What are the signs and symptoms of shingles?

Commonly found on one side of the body and lasting two to four weeks, a shingles rash starts with red bumps that evolve into vesicles, or blisters. It usually appears on the trunk (between your shoulders and waist). It occurs less often on the face, but infection near the eye can cause vision changes or permanent vision loss on the affected side, and shingles inside the ear can lead to hearing loss. Unlike chicken pox, which may be irritating or itchy, a hallmark of shingles is burning or stabbing pain that ranges from mild to excruciating.

Can shingles be prevented?

Yes. The single thing you can do to prevent shingles is get a shingles vaccine, which a large study has shown to significantly reduce one’s risk for this disease. The vaccine was found most effective in individuals age 60 to 69. That’s why CDC guidelines recommend that people receive this one-time shot at age 60 or older (unless you have a condition for which it is contraindicated, as specified in the guidelines). You should get it even if you think you’ve never had chicken pox, as most people over 40 have had this childhood disease, even those who don’t recall it.

If you do get shingles despite being vaccinated, the vaccine will protect you against postherpetic neuralgia, a complication characterized by pain that lingers in the rash area longer than 90 days after the rash first appeared.

Should you be vaccinated if you’ve already had shingles?

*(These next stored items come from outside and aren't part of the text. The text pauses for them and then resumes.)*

-- ==== Sys2Proof/Laws/Diagnostics.lean ====
section
/-! SUPPORT. What each part of a command does to the two diagnostics: only a header parse that clamps sets `DIAG_CLAMP`,
and nothing sets `DIAG_LENMM` (R29, R30, R221). -/
namespace Sys2Proof.Machine

/-- Neither diagnostic has changed. -/
structure SameDiag (s t : State) : Prop where
  clamp : t.regs.diagClamp = s.regs.diagClamp
  lenmm : t.regs.diagLenmm = s.regs.diagLenmm

theorem SameDiag.of_regs {s t : State} (h : t.regs = s.regs) : SameDiag s t := ⟨by rw [h], by rw [h]⟩

theorem SameDiag.trans {s t u : State} (h : SameDiag s t) (h' : SameDiag t u) : SameDiag s u :=
  ⟨h'.clamp.trans h.clamp, h'.lenmm.trans h.lenmm⟩

theorem decodeError_diag {s t : State} (c : ErrCode) (n : Nat) (h : t.regs = s.regs) :
    SameDiag s (decodeError c n t) :=
  SameDiag.trans (SameDiag.of_regs h) ⟨rfl, rfl⟩

theorem encodeError_diag {s t : State} (c : ErrCode) (n : Nat) (h : t.regs = s.regs) :
    SameDiag s (encodeError c n t) :=
  SameDiag.trans (SameDiag.of_regs h) ⟨rfl, rfl⟩

theorem decodeSettle_diag {s : State} {r : Run} (h : WritesOnly s r) : SameDiag s (decodeSettle r) := by
  cases r with
  | go t => exact .of_regs h.1
  | raised c n t => exact decodeError_diag c n h.2.1

theorem runItem_diag (i : Instr) (s : State) : SameDiag s (runItem i s) := by
  cases i with
  | lit v => exact decodeSettle_diag (WritesOnly.of_eq (t := s.takeToken 1) rfl rfl rfl (decodeWrite_writesOnly v _))
  | copy off len =>
    exact decodeSettle_diag (WritesOnly.of_eq (t := s.takeToken 2) rfl rfl rfl (copyBytesOut_writesOnly off len _))
  | _ => exact ⟨rfl, rfl⟩

/-- R221: the length-mismatch test is met only with the target reached. -/
theorem decodeFinish_diag {s : State} (h : s.dec.j = s.target) : SameDiag s (decodeFinish s) :=
  ⟨rfl, by simp [decodeFinish, Regs.noteMismatch, Regs.decoded, h]⟩

theorem decodeTurn_diag {s : State} (h : DecodeInv s) : SameDiag s (decodeTurn s) := by
  unfold decodeTurn
  split
  · split
    · exact runItem_diag _ s
    · exact decodeError_diag _ _ rfl
  · exact decodeFinish_diag (by have := h.j; omega)

theorem runDecoder_diag (fuel : Nat) {s : State} (h : DecodeInv s) : SameDiag s (runDecoder fuel s) := by
  induction fuel generalizing s with
  | zero => exact ⟨rfl, rfl⟩
  | succ n ih =>
    unfold runDecoder
    split
    · exact ⟨rfl, rfl⟩
    · cases hp : (decodeTurn s).phase with
      | idle =>
        rw [runDecoder_idle n hp]
        exact decodeTurn_diag h
      | busy => exact (decodeTurn_diag h).trans (ih (decodeTurn_inv h hp))

theorem enterDecoder_diag {s : State} (h : DecodeInv s) : SameDiag s (enterDecoder s) := by
  unfold enterDecoder
  split
  · exact decodeError_diag _ _ rfl
  · split
    · exact ⟨rfl, rfl⟩
    · exact runDecoder_diag _ h

theorem encodeSettle_diag {s : State} {r : Run} {k : State → State} (h : WritesOnly s r)
    (hk : ∀ t, SameDiag t (k t)) : SameDiag s (encodeSettle k r) := by
  cases r with
  | go t => exact (SameDiag.of_regs h.1).trans (hk t)
  | raised c n t => exact encodeError_diag c n h.2.1

theorem encodeTurn_diag (s : State) : SameDiag s (encodeTurn s) := by
  unfold encodeTurn
  split
  · exact encodeSettle_diag (encodeToken_writesOnly s) fun _ => ⟨rfl, rfl⟩
  · exact encodeSettle_diag (encodeTail_writesOnly s) fun _ => ⟨rfl, rfl⟩

theorem runEncoder_diag (fuel : Nat) (s : State) : SameDiag s (runEncoder fuel s) := by
  induction fuel generalizing s with
  | zero => exact ⟨rfl, rfl⟩
  | succ n ih =>
    unfold runEncoder
    split
    · exact ⟨rfl, rfl⟩
    · exact (encodeTurn_diag s).trans (ih _)

theorem enterEncoder_diag (s : State) : SameDiag s (enterEncoder s) := by
  unfold enterEncoder
  split
  · exact ⟨rfl, rfl⟩
  · exact runEncoder_diag _ s

/-- The instruction parses a header and clamps its declared size (R132). -/
def State.clamps (i : Instr) (s : State) : Bool :=
  match i with
  | .parseHeader | .decodeContainer =>
    !s.inputOutOfRange && (match parseHeader s with
      | .ok h => h.clamped
      | .error _ => false)
  | .writeHeader | .decodeStream | .encodeStream | .encodeContainer | .pad | .findMatch | .illegalOp _ | .ctrl _
  | .lit _ | .copy _ _ => false

theorem startDecode_inv {c : Bool} {n : Nat} {T C : Word} {s : State} (h : streamBase c + n ≤ s.inputLen) :
    DecodeInv (s.startDecode c n T C) :=
  ⟨Nat.zero_le _, Nat.zero_le _, Nat.zero_le _, h, fun h0 => absurd h0 (Nat.lt_irrefl 0)⟩

/-- What every instruction does to the diagnostics. -/
theorem exec_diag {i : Instr} {s t : State} (h : exec i s = .next t) :
    t.regs.diagClamp = (s.regs.diagClamp || s.clamps i) ∧ t.regs.diagLenmm = s.regs.diagLenmm := by
  have same : ∀ {u : State}, Host.Outcome.next (φ := Fault) (ρ := Refusal) u = .next t → s.clamps i = false → SameDiag s u →
      t.regs.diagClamp = (s.regs.diagClamp || s.clamps i) ∧ t.regs.diagLenmm = s.regs.diagLenmm := by
    intro u he hc hd
    obtain rfl := Host.Outcome.next.inj he
    rw [hc, Bool.or_false]
    exact ⟨hd.clamp, hd.lenmm⟩
  cases i with
  | parseHeader =>
    change execParseHeader s = _ at h
    unfold execParseHeader at h
    split at h
    · rename_i hr
      exact same h (by simp [State.clamps, hr]) ⟨rfl, rfl⟩
    · rename_i hr
      split at h
      · rename_i e he
        exact same h (by simp [State.clamps, he]) ⟨rfl, rfl⟩
      · rename_i p hp
        obtain rfl := Host.Outcome.next.inj h
        refine ⟨?_, rfl⟩
        rw [State.clamps, hp, Bool.eq_false_iff.2 hr]
        rfl
  | decodeContainer =>
    change execDecodeContainer s = _ at h
    unfold execDecodeContainer at h
    split at h
    · rename_i hr
      exact same h (by simp [State.clamps, hr]) ⟨rfl, rfl⟩
    · rename_i hr
      split at h
      · rename_i e he
        exact same h (by simp [State.clamps, he]) ⟨rfl, rfl⟩
      · rename_i p hp
        obtain rfl := Host.Outcome.next.inj h
        obtain ⟨h32, -, -, -, hsl, -⟩ := parseHeader_ok hp
        have hd := enterDecoder_diag (startDecode_inv (c := true) (n := p.slen) (T := p.usize) (C := p.csize)
          (s := s.withRegs (s.regs.noteClamp p)) (by
            show 32 + p.slen ≤ s.inputLen
            have := clampedLen_le (s.inField 0x18).toNat (s.inputLen - 32)
            omega))
        refine ⟨hd.clamp.trans ?_, hd.lenmm⟩
        rw [State.clamps, hp, Bool.eq_false_iff.2 hr]
        rfl
  | writeHeader =>
    change execWriteHeader s = _ at h
    unfold execWriteHeader at h
    have hw := writeBytes_writesOnly (checksOverlap .writeHeader) 0 (headerBytes s.lat.usize s.lat.csize) s
    split at h
    · rename_i he
      rw [he] at hw
      exact same h rfl (.trans (.of_regs hw.2.1) ⟨rfl, rfl⟩)
    · rename_i he
      rw [he] at hw
      exact same h rfl (.trans (.of_regs hw.1) ⟨rfl, rfl⟩)
  | decodeStream =>
    change execDecodeStream s = _ at h
    unfold execDecodeStream at h
    split at h
    · exact same h rfl ⟨rfl, rfl⟩
    · have hd := enterDecoder_diag (startDecode_inv (c := false) (n := s.inputLen) (T := s.lat.usize) (C := 0) (s := s)
        (Nat.zero_add _).le)
      exact same h rfl ⟨hd.clamp, hd.lenmm⟩
  | encodeStream =>
    change execEncodeStream s = _ at h
    unfold execEncodeStream at h
    split at h
    · exact same h rfl ⟨rfl, rfl⟩
    · have hd := enterEncoder_diag (s.startEncode false)
      exact same h rfl ⟨hd.clamp, hd.lenmm⟩
  | encodeContainer =>
    change execEncodeContainer s = _ at h
    unfold execEncodeContainer at h
    split at h
    · exact same h rfl ⟨rfl, rfl⟩
    · have hd := encodeSettle_diag (writeBytes_writesOnly (checksOverlap .encodeContainer) 0 (headerBytes s.lat.inLen 0)
        (s.startEncode true)) enterEncoder_diag
      exact same h rfl ⟨hd.clamp, hd.lenmm⟩
  | pad =>
    change execPad s = _ at h
    unfold execPad writePadding at h
    split at h
    · exact same h rfl ⟨rfl, rfl⟩
    · have hw := writeBytes_writesOnly (checksOverlap .pad) s.lat.outLen.toNat
        (List.replicate (padAmount s.lat.outLen.toNat) 0) s
      split at h
      · rename_i he
        rw [he] at hw
        exact same h rfl (.trans (.of_regs hw.2.1) ⟨rfl, rfl⟩)
      · rename_i he
        rw [he] at hw
        exact same h rfl (.trans (.of_regs hw.1) ⟨rfl, rfl⟩)
  | findMatch =>
    change execFindMatch s = _ at h
    unfold execFindMatch at h
    split at h
    · exact same h rfl ⟨rfl, rfl⟩
    · split at h <;> exact same h rfl ⟨rfl, rfl⟩
  | illegalOp w => exact same h rfl ⟨rfl, rfl⟩
  | ctrl c => exact same h rfl ⟨rfl, rfl⟩
  | lit v => exact same h rfl (runItem_diag (.lit v) s)
  | copy off len => exact same h rfl (runItem_diag (.copy off len) s)

end Sys2Proof.Machine
end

Getting shingles more than once is rare but not unheard of, so even if you have already had shingles and are unvaccinated, you should still get the vaccine to help prevent future episodes. Talk to your health care provider about the best time for vaccination–it’s best not to get it during an active shingles infection.

When should you see a doctor for shingles?

You should see a primary care doctor or dermatologist as soon as possible after noticing signs of shingles because effective treatment depends on beginning antiviral therapy within 72 hours of rash development. Sometimes people feel shingles-related pain days or even weeks before the rash appears, so if you have unusual skin pain on one side of your body, make an appointment; sometimes astute doctors can pick up on a shingles syndrome before the rash occurs.

How is shingles treated?

Primary treatment consists of oral antiviral therapy. Being diagnosed early and starting valacyclovir, acyclovir, or famciclovir within 72 hours of the onset of symptoms can speed healing, reduce acute pain, and lessen your chances of developing postherpetic neuralgia.

During an episode of shingles, it’s important to keep the affected area clean and dry, and applying a drying agent like calamine lotion may help alleviate discomfort. Mild pain can be managed with over-the-counter pain relievers like acetaminophen or ibuprofen, but patients with extreme pain may need a short course of prescription opioid painkillers. If the rash looks infected, your doctor may also prescribe a topical or oral antibiotic.

Is shingles contagious?

The rash is infectious only in its blister phase. It should be covered during this stage to reduce the risk of transmitting the varicella virus to people who have never been exposed to it. If these people catch the virus, they will get chicken pox and be at risk for shingles later in life. It is especially important to avoid contact with pregnant women and people with compromised immune systems who have never had a chicken pox infection or vaccination, as they are at risk for serious complications.

The blisters usually last about 7 to 10 days from onset to resolution. Once they are crusty and dry, you are no longer contagious.

While shingles is rarely life-threatening, it can be very painful, and, if contracted around the eyes or ears, can cause permanent damage. That’s why it is important to be vigilant for symptoms and seek immediate treatment. And people age 60 or older should be sure to get the shingles vaccine, either at their doctor’s office or pharmacy.